Examining the pattern of all BPD factor loadings (Fig. 2a), no differential moderation was detected for eight of the nine criteria. For these eight criteria, median bootstrapped factor loadings ranged between about 0.50 and 0.75. The impulsivity criterion was differentially moderated by sex and an age by sex interaction. For males, the factor loading is not differentially moderated by age (line connecting points 1 and 2 is flat). However, for females, the factor loading unexpectedly changes with age. In young females, the impulsivity criterion discriminates among individuals differenced on the BPD factor poorly, with a factor loading of about 0.30. Discrimination increases with age so that for the oldest females in the sample, this criterion distinguishes more sharply in females, compared to males, than would be expected based on the estimated factor mean and variance covariate effects.

Differential moderation effects for thresholds are shown in Fig. 2b. Two general features are noted. First, the individual BPD criteria differ in their location on the BPD factor. The ‘identity disturbance’ criterion is most informative at higher scores on the factor whereas, for example, the ‘affective instability’ functions optimally at lower levels of the factor. Second, in this population-based sample, all criteria primarily distinguish among BPD factor scores above the mean (i.e. the zero point on the factor scale) and tend to operate within a fairly restricted region between about 1.6 and 3.0.

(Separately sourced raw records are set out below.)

/-- A step is a move of the block, a reset, or a move outside the block. -/
theorem step_by_kind {s t : State} (h : step s = .next t) :
    (∃ a, (nextTurn s).1 = .transceiver a ∧ BlockMove (beginStep a (nextTurn s).2) t) ∨
    (∃ n, (nextTurn s).1 = .reset n ∧ t = resetBlock n (nextTurn s).2) ∨
    OutsideMove s t := by
  obtain ⟨ts, n, hu, ⟨a, h1, hm⟩ | ⟨w, h1, rfl⟩ | ⟨h1, -, rfl⟩ | ⟨bs, h1, rfl⟩ | ⟨k, h1, rfl⟩ | ⟨k, b, h1, rfl⟩ |
    ⟨k, h1, rfl⟩ | ⟨k, h1, rfl⟩⟩ := step_cases h
  · exact .inl ⟨a, h1, hu ▸ hm⟩
  · exact .inr (.inr ⟨by constructor <;> rfl, rfl, rfl, fun _ => ⟨rfl, rfl⟩⟩)
  · exact .inr (.inr ⟨by constructor <;> rfl, rfl, rfl, fun _ => ⟨rfl, rfl⟩⟩)
  · exact .inr (.inr ⟨by constructor <;> rfl, rfl, rfl, by simp [h1]⟩)
  · exact .inr (.inr ⟨by constructor <;> rfl, rfl, rfl, by simp [h1]⟩)
  · exact .inr (.inr ⟨by constructor <;> rfl, rfl, rfl, by simp [h1]⟩)
  · exact .inr (.inr ⟨by constructor <;> rfl, rfl, rfl, by simp [h1]⟩)
  · exact .inr (.inl ⟨k, h1, by rw [hu]⟩)

/-! ## The latch -/

/-- Of the commands READ alone has its opcode. -/
theorem cmdOp_eq_opRead_iff {s : State} {i : Instr} (h : latched s = some i) : s.cmdOp = Config.opRead ↔ i = .read := by
  have hf := (latched_eq_some_iff s i).1 h
  cases i with
  | openOp => cases hf
  | closeOp => cases hf
  | readReply => cases hf
  | read => simp [← (Prod.mk.inj (Option.some.inj hf)).1]
  | zero => simp [← (Prod.mk.inj (Option.some.inj hf)).1, Config.opRead, Config.opZero]
  | span => simp [← (Prod.mk.inj (Option.some.inj hf)).1, Config.opRead, Config.opSpan]
  | abc => simp [← (Prod.mk.inj (Option.some.inj hf)).1, Config.opRead, Config.opAbc]
  | range2000 => simp [← (Prod.mk.inj (Option.some.inj hf)).1, Config.opRead, Config.opRange]
  | range5000 => simp [← (Prod.mk.inj (Option.some.inj hf)).1, Config.opRead, Config.opRange]

/-- After an acceptance the latch holds the command accepted. -/
theorem latched_of_fields {s : State} {i : Instr} {op : Byte} {arg : U16} (h : commandFields i = some (op, arg))
    (hop : s.cmdOp = op) (harg : s.cmdArg = arg) : latched s = some i := by
  rw [latched_eq_some_iff, hop, harg, h]

/-! ## The invariant: what it says of a running operation -/

/-- The invariant reads registers and the last operation only. -/
theorem State.Inv.of_sameRegisters {s t : State} (hs : s.Inv) (h : SameRegisters s t) : t.Inv := by
  obtain ⟨hphase, hopened, hop, harg, -, hrx, hfail, hppm, hstatus, hlast⟩ := h
  cases s
  cases t
  dsimp only at *
  subst_vars
  exact ⟨hs.busyLatch, hs.readPhases, hs.countMax, hs.countRunning, hs.countDrain, hs.untouched, hs.ended, hs.noHandle,
    hs.lastCommand, hs.errConn, hs.errIo, hs.errCsum, hs.readOk⟩

/-- A block in TX runs the command of its latch. -/
theorem State.Inv.running {s : State} {i : Instr} (hs : s.Inv) (hp : s.phase = .tx) (hl : latched s = some i) :
    s.opened = true ∧ s.status = .none ∧ s.lastOp = some i := by
  obtain ⟨ho, hst, -, hop⟩ := hs.busyLatch (by simp [hp])
  exact ⟨ho, hst, hop ▸ hl⟩

/-- A block in a phase after TX runs READ. -/
theorem State.Inv.running_read {s : State} (hs : s.Inv) (hi : s.phase ≠ .idle) (ht : s.phase ≠ .tx) :
    s.opened = true ∧ s.status = .none ∧ s.lastOp = some .read ∧ latched s = some .read := by
  obtain ⟨ho, hst, -, hop⟩ := hs.busyLatch hi
  have hr := hs.readPhases hi ht
  exact ⟨ho, hst, hr, hop.trans hr⟩

/-! ## The invariant: how a state comes to satisfy it -/

/-- The block as reset leaves it. -/
theorem State.Inv.of_untouched {s : State} (hp : s.phase = .idle) (ho : s.opened = false) (hst : s.status = .none)
    (hc : s.failcnt = 0) (hop : s.lastOp = none) : s.Inv := by
  constructor <;> simp [hp, ho, hst, hc, hop]

/-- A block that runs the command `i`. -/
theorem State.Inv.of_busy {s : State} {i : Instr} (hp : s.phase ≠ .idle) (ho : s.opened = true)
    (hst : s.status = .none) (hop : s.lastOp = some i) (hl : latched s = some i) (hread : s.phase ≠ .tx → i = .read)
    (hmax : s.failcnt.toNat ≤ 9) (hrun : s.phase ≠ .drain → i = .read → s.failcnt.toNat ≤ 8)
    (hdrain : s.phase = .drain → 1 ≤ s.failcnt.toNat) : s.Inv where
  busyLatch _ := ⟨ho, hst, by simp [hop], hl.trans hop.symm⟩
  readPhases _ ht := by rw [hop, hread ht]
  countMax := hmax
  countRunning _ hd hr := hrun hd (by simpa [hop] using hr)
  countDrain := hdrain
  untouched h := by simp [hop] at h
  ended h := absurd h hp
  noHandle h := by simp [ho] at h
  lastCommand := .inr (.inr (.inr (hl.trans hop.symm)))
  errConn h := by simp [hst] at h
  errIo h := by simp [hst] at h
  errCsum h := by simp [hst] at h
  readOk h := by simp [hst] at h

/-- A block whose command `i` has ended, well or in one of the errors of a command. -/
theorem State.Inv.of_commandEnded {s : State} {i : Instr} (hp : s.phase = .idle) (ho : s.opened = true)
    (hop : s.lastOp = some i) (hl : latched s = some i) (hmax : s.failcnt.toNat ≤ 9)
    (hend : s.status = .ok ∧ (i = .read → classify s.rxbuf = .relevant s.ppm ∧ s.failcnt = 0) ∨ s.status = .errIo ∨
      s.status = .errCsum ∧ i = .read ∧ s.failcnt = 9) : s.Inv where
  busyLatch h := absurd hp h
  readPhases h := absurd hp h
  countMax := hmax
  countRunning h := absurd hp h
  countDrain h := by simp [hp] at h
  untouched h := by simp [hop] at h
  ended _ _ h := by simp [h] at hend
  noHandle h := by simp [ho] at h
  lastCommand := .inr (.inr (.inr (hl.trans hop.symm)))
  errConn h := by simp [h] at hend
  errIo _ := ⟨by simp [hop], hl.trans hop.symm⟩
  errCsum h := by simpa [h, hop] using hend
  readOk h hr := by
    have hi : i = .read := by simpa [hop] using hr
    simpa [h, hi] using hend

/-- A block whose last operation was OPEN or CLOSE. -/
theorem State.Inv.of_handleOperation {s : State} (hp : s.phase = .idle) (hmax : s.failcnt.toNat ≤ 9)
    (hop : s.lastOp = some .openOp ∨ s.lastOp = some .closeOp)
    (hend : s.status = .ok ∨ s.status = .errConn ∧ s.lastOp = some .openOp ∧ s.opened = false) : s.Inv where
  busyLatch h := absurd hp h
  readPhases h := absurd hp h
  countMax := hmax
  countRunning h := absurd hp h
  countDrain h := by simp [hp] at h
  untouched h := by simp [h] at hop
  ended _ _ h := by simp [h] at hend
  noHandle _ := .inr hop
  lastCommand := .inr (hop.imp_right .inl)
  errConn h := by simpa [h] using hend
  errIo h := by simp [h] at hend
  errCsum h := by simp [h] at hend
  readOk _ hr := by simp [hr] at hop

/-- A READ that goes on, other than into DRAIN: the limit test of DRAIN, or the count it ran with, bounds `FAILCNT`. -/
theorem State.Inv.read_goes_on {s t : State} (hs : s.Inv) (hi : s.phase ≠ .idle) (hread : s.lastOp = some .read)
    (hlimit : s.phase = .drain → s.failcnt.toNat ≤ 8) (hp : t.phase ≠ .idle) (hd : t.phase ≠ .drain)
    (hsame : t.opened = s.opened ∧ t.status = s.status ∧ t.lastOp = s.lastOp ∧ latched t = latched s ∧
      t.failcnt = s.failcnt) : t.Inv := by
  obtain ⟨hopened, hstatus, hlast, hlatch, hcount⟩ := hsame
  obtain ⟨ho, hst, -, hl⟩ := hs.busyLatch hi
  have hc : t.failcnt.toNat ≤ 8 := by
    rw [hcount]
    by_cases h : s.phase = .drain
    · exact hlimit h
    · exact hs.countRunning hi h hread
  exact .of_busy hp (hopened.trans ho) (hstatus.trans hst) (hlast.trans hread) (hlatch.trans (hl.trans hread))
    (fun _ => rfl) (by omega) (fun _ _ => hc) (fun h => absurd h hd)

/-! ## The invariant: every step keeps it -/

/-- `FAILCNT` does not wrap while it is at most 8. -/
theorem failcnt_succ_toNat {c : BitVec 4} (h : c.toNat ≤ 8) : (c + 1).toNat = c.toNat + 1 := by
  bv_omega

theorem State.Inv.resetBlock (n : Nat) (s : State) : (resetBlock n s).Inv := by
  obtain ⟨hp, ho, hst, hc, hop, -⟩ := resetBlock_fields n s
  exact .of_untouched hp ho hst hc hop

Seven of the nine BPD criterion showed no differential moderation. The criterion of ‘affective instability’ had a significant but modest differential sex effect, with men reporting less affective instability compared to women, given the same BPD factor level conditional on the factor-level covariate effects. For the impulsivity criterion, differential moderation was pronounced and more complex. There was no differential age moderation for males (i.e. points 1 and 2 are identical). Indeed, for males, it was the most commonly reported BPD criterion. However, for young females with a given factor level conditional on factor covariate effects, this behavioral feature was differentially reported less often (i.e. higher threshold) compared to young males. This male—female discrepancy for reporting impulsivity increases disproportionately even more with age. Combined with the differential moderation effects on the factor loading, the impulsivity criterion displayed a particularly egregious form of differential functioning that impacted and altered the age by sex interaction effect on the factor mean.

Discussion

Model testing of measurement invariance for the nine DSM-IV BPD criteria yielded three key results. First, despite being proposed by a committee and developed with little psychometric guidance, these nine criteria identify a relatively coherent single factor in a general population sample. That a unidimensional structure adequately accounted for the pattern of associations in the BPD criteria set was essential to the subsequent MI model testing and interpretation of results (McDonald, 1981).

Research on the structural organization of the BPD criteria has produced mixed and sometimes inconsistent findings. Although often treated as a categorically singular disorder, it has been characterized as multidimensional in the sense of not being seated in a single diathesis (Paris, 2007). Taxometric studies have shown that the DSM-IV BPD criteria are not consistent with a classification representation but rather fall along a continuum (Trull et al. 1990; Haslam, 2003; Rothschild et al. 2003). Exploratory principal component analyses of the BPD criteria have found three highly correlated factors (Sanislow et al. 2000; Blais et al. 1997; Taylor & Reeves, 2007). CFAs, however, have generally supported a unidimensional structure (Grilo et al. 2001; Sanislow et al. 2002; Johansen et al. 2004; Fossati et al. 2006). Most of these structural studies of the BPD diagnostic criteria have the limitation that they were carried out on clinically ascertained samples.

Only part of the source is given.